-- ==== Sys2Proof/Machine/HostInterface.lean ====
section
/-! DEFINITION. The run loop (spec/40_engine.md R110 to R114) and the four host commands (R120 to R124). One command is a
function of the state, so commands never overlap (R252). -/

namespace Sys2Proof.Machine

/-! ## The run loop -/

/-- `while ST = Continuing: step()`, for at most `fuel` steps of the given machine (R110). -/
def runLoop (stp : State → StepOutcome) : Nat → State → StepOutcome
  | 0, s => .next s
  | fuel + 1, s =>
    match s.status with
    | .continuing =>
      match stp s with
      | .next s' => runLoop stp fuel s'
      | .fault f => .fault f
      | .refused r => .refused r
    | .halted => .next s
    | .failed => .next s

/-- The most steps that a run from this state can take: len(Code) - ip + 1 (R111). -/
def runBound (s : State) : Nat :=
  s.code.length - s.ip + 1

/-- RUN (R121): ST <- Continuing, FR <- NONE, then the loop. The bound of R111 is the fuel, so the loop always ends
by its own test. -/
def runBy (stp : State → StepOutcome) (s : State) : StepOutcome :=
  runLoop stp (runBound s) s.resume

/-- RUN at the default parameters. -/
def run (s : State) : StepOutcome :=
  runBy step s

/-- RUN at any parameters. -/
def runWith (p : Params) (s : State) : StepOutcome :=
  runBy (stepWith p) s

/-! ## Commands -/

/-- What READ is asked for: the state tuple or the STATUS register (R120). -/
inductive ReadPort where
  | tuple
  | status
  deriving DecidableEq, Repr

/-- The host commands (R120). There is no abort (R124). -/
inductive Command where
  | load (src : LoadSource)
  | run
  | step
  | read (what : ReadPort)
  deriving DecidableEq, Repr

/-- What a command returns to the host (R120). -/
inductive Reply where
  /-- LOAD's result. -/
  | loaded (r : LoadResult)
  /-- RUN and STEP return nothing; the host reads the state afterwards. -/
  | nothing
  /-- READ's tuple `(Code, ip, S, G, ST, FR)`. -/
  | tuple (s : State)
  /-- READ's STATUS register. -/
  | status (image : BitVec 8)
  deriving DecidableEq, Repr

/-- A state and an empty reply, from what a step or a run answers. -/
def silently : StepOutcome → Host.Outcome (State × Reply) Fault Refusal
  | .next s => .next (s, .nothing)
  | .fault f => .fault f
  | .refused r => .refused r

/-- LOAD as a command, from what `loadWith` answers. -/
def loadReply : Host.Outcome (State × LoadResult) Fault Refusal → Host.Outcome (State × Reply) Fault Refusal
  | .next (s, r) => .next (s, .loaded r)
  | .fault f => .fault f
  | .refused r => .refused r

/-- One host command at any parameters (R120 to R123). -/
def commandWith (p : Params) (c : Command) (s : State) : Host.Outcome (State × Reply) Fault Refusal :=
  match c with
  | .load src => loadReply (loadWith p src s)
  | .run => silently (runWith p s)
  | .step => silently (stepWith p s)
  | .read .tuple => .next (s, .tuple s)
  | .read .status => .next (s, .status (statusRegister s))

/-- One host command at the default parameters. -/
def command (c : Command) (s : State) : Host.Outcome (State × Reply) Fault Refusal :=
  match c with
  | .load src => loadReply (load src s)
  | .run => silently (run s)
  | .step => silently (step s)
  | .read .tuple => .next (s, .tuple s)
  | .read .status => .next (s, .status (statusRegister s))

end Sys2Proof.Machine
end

+--

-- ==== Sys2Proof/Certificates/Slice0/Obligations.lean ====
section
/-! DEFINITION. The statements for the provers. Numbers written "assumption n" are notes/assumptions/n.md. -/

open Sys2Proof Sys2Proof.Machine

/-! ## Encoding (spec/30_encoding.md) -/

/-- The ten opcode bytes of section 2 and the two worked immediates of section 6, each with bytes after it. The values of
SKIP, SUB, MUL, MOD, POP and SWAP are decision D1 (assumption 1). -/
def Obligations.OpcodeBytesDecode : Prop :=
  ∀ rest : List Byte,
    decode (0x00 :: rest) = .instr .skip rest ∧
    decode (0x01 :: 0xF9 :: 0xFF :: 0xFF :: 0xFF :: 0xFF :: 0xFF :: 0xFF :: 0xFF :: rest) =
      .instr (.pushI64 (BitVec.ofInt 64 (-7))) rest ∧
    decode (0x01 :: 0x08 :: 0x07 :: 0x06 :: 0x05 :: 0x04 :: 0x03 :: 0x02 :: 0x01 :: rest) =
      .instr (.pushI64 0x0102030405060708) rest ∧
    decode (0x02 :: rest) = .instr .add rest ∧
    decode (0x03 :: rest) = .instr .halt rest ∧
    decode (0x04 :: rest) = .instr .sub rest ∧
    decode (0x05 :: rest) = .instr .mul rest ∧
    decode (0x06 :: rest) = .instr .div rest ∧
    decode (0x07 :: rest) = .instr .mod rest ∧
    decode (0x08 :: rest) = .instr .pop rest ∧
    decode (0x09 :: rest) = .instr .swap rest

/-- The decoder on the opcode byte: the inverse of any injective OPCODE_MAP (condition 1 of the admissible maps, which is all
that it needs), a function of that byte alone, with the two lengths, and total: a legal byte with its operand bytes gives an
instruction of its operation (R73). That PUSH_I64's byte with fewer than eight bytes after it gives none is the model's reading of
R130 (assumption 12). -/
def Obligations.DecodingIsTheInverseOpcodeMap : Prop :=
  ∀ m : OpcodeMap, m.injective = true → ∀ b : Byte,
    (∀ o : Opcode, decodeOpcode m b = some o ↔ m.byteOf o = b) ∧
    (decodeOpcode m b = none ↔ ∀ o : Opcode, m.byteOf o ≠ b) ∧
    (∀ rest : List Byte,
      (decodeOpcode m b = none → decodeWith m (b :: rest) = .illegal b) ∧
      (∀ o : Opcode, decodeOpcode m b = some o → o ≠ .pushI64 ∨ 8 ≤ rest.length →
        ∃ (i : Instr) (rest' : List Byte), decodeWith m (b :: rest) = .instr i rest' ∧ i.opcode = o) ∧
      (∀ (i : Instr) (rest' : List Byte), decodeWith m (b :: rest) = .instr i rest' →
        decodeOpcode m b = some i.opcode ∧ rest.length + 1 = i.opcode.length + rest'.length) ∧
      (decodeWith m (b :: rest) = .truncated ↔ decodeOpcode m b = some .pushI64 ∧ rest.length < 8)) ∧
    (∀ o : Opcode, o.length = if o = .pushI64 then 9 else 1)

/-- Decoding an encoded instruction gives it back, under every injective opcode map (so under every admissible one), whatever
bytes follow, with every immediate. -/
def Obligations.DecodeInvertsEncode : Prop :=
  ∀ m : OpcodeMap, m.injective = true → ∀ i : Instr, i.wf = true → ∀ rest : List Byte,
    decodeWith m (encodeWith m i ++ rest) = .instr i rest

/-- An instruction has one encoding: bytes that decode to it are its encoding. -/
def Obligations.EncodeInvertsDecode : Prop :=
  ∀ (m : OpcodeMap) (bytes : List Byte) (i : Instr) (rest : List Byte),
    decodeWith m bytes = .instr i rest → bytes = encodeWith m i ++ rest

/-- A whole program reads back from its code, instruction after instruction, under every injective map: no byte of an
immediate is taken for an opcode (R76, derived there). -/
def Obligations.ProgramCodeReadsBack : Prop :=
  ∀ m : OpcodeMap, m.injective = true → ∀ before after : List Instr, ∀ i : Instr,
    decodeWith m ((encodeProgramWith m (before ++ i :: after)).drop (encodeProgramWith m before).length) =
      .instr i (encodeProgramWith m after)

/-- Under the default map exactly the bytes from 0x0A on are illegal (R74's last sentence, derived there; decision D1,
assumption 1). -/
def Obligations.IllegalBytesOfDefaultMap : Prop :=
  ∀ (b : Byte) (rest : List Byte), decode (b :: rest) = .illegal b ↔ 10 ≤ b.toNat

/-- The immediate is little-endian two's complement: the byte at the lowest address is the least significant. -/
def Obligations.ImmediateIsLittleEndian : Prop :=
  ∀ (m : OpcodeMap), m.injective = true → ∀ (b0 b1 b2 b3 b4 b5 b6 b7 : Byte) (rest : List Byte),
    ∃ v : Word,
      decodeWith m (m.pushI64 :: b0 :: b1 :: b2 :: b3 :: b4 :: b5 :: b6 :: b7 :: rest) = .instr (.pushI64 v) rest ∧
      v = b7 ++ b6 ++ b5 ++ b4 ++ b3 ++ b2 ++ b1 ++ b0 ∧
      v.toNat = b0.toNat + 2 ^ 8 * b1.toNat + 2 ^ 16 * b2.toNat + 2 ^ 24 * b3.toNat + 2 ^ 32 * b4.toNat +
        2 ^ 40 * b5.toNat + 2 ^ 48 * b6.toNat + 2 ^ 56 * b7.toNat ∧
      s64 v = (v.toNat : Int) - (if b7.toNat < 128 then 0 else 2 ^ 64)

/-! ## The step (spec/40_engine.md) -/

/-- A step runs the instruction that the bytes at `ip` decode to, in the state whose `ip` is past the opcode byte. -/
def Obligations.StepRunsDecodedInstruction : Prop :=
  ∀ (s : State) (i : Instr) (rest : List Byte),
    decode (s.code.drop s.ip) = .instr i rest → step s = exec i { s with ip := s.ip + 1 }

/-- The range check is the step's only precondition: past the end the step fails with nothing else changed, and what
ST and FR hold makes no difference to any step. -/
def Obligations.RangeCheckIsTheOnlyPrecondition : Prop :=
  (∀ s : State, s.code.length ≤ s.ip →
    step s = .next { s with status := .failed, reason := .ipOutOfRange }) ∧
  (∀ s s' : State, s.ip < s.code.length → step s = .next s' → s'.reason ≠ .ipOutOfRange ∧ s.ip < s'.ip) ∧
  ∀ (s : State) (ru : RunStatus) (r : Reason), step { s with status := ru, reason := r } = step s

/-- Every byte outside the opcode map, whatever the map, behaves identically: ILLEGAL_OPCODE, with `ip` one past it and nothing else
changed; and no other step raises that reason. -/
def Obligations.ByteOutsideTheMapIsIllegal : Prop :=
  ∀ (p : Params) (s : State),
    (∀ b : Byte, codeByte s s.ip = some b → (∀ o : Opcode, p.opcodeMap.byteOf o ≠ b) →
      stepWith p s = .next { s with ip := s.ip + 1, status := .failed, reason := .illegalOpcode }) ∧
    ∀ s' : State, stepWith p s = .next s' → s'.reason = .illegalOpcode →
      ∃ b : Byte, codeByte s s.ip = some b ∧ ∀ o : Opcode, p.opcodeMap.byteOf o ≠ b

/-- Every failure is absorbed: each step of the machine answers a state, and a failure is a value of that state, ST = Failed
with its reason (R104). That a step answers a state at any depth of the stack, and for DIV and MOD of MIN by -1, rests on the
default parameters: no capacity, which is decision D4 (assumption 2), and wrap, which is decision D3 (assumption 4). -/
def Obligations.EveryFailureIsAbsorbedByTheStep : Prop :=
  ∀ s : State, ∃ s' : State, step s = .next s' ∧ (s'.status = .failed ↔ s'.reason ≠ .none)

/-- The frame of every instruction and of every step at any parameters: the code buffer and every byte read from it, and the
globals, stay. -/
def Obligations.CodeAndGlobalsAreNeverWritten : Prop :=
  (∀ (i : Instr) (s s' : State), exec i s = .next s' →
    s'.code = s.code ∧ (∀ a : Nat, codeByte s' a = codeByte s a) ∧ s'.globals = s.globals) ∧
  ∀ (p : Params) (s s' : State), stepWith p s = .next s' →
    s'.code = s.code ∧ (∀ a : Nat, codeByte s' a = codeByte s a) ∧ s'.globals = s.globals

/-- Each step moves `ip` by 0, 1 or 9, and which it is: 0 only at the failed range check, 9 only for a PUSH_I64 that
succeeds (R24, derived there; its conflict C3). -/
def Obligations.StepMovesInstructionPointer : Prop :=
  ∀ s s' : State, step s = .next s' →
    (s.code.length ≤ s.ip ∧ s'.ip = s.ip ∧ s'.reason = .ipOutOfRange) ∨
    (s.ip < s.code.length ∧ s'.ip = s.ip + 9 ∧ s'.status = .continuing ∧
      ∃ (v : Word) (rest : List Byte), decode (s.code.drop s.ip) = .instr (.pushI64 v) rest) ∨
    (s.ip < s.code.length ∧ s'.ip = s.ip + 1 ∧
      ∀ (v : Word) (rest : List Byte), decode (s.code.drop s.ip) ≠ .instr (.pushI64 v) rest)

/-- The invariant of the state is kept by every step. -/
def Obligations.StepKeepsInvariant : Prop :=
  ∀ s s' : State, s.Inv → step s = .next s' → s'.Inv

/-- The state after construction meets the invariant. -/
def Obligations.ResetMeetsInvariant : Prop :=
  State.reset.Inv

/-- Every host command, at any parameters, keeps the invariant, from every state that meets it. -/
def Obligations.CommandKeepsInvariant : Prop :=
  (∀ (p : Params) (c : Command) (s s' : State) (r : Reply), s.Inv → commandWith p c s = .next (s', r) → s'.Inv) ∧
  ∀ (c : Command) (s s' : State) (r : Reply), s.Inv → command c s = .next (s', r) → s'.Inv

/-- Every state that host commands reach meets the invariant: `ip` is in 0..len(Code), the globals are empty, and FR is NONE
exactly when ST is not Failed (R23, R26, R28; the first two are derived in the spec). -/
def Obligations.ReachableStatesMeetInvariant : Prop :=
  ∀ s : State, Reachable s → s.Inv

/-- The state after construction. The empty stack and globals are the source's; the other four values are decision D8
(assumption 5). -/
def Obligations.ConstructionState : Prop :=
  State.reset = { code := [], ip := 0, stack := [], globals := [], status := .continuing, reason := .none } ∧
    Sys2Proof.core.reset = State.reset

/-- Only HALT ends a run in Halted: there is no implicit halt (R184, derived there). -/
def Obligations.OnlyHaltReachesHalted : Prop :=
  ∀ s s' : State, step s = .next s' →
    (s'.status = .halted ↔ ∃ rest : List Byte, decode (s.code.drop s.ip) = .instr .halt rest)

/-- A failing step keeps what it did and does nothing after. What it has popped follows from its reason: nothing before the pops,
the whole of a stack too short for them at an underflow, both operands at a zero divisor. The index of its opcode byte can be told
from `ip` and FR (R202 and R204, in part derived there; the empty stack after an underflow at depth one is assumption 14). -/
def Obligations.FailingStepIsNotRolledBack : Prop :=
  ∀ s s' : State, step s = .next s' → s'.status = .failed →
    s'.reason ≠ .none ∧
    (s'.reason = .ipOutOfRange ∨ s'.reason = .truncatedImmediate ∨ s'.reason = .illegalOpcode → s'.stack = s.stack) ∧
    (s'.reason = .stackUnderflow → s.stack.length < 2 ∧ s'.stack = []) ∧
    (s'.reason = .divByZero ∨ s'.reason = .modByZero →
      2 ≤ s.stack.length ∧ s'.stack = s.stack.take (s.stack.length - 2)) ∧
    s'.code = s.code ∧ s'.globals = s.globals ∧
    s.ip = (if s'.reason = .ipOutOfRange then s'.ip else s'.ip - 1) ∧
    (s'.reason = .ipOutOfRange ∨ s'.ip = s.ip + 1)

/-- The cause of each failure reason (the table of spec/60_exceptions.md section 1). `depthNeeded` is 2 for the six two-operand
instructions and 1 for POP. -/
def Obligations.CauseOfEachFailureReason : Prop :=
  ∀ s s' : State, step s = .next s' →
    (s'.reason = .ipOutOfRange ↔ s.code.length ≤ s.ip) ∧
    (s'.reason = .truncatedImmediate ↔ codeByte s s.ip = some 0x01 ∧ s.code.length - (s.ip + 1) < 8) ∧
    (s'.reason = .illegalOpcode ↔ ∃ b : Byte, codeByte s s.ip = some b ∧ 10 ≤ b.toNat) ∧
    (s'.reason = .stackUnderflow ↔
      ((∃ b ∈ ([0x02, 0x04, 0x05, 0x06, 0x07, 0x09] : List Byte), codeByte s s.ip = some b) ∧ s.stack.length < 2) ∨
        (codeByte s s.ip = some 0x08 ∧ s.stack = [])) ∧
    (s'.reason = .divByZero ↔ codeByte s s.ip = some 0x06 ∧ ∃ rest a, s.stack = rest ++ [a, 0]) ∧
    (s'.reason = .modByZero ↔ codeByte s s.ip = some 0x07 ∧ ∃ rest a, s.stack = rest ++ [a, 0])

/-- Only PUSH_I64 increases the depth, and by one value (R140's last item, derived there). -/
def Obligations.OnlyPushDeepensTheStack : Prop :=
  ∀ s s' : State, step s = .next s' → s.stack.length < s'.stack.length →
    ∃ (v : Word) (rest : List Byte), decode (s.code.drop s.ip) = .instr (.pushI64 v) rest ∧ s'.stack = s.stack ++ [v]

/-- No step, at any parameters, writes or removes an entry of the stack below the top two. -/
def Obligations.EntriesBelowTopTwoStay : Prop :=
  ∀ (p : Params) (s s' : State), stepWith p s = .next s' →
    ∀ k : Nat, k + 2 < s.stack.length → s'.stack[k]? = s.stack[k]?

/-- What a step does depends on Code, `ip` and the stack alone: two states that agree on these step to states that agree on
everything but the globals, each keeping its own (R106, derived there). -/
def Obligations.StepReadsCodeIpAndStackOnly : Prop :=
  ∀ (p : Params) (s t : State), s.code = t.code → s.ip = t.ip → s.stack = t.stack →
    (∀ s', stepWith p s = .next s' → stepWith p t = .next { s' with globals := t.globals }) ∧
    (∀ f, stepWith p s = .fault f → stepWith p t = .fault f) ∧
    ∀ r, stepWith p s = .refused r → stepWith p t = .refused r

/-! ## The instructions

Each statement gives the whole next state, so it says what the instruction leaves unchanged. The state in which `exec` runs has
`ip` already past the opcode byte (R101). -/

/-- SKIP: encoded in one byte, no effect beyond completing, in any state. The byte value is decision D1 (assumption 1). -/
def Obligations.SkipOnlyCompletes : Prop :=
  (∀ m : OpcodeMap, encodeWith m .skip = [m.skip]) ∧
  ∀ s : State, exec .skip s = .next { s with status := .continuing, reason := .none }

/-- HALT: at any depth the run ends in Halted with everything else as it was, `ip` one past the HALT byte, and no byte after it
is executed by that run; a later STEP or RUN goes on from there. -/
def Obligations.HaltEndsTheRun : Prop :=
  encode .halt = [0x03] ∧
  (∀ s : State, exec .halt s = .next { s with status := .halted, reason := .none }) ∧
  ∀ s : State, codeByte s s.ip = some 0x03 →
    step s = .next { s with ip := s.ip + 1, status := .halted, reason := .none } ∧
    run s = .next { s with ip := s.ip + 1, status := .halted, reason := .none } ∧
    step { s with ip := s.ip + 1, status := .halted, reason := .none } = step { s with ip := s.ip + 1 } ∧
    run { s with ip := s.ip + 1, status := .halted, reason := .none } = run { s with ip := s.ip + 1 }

+--

Would you please copy exactly the part of the entries above that begins at the line containing "open Sys2Proof Sys2Proof.Machine" and ends at the line containing "SKIP, SUB, MUL, MOD, POP", both lines included?

**Reply**
open Sys2Proof Sys2Proof.Machine

/-! ## Encoding (spec/30_encoding.md) -/

/-- The ten opcode bytes of section 2 and the two worked immediates of section 6, each with bytes after it. The values of
SKIP, SUB, MUL, MOD, POP and SWAP are decision D1 (assumption 1). -/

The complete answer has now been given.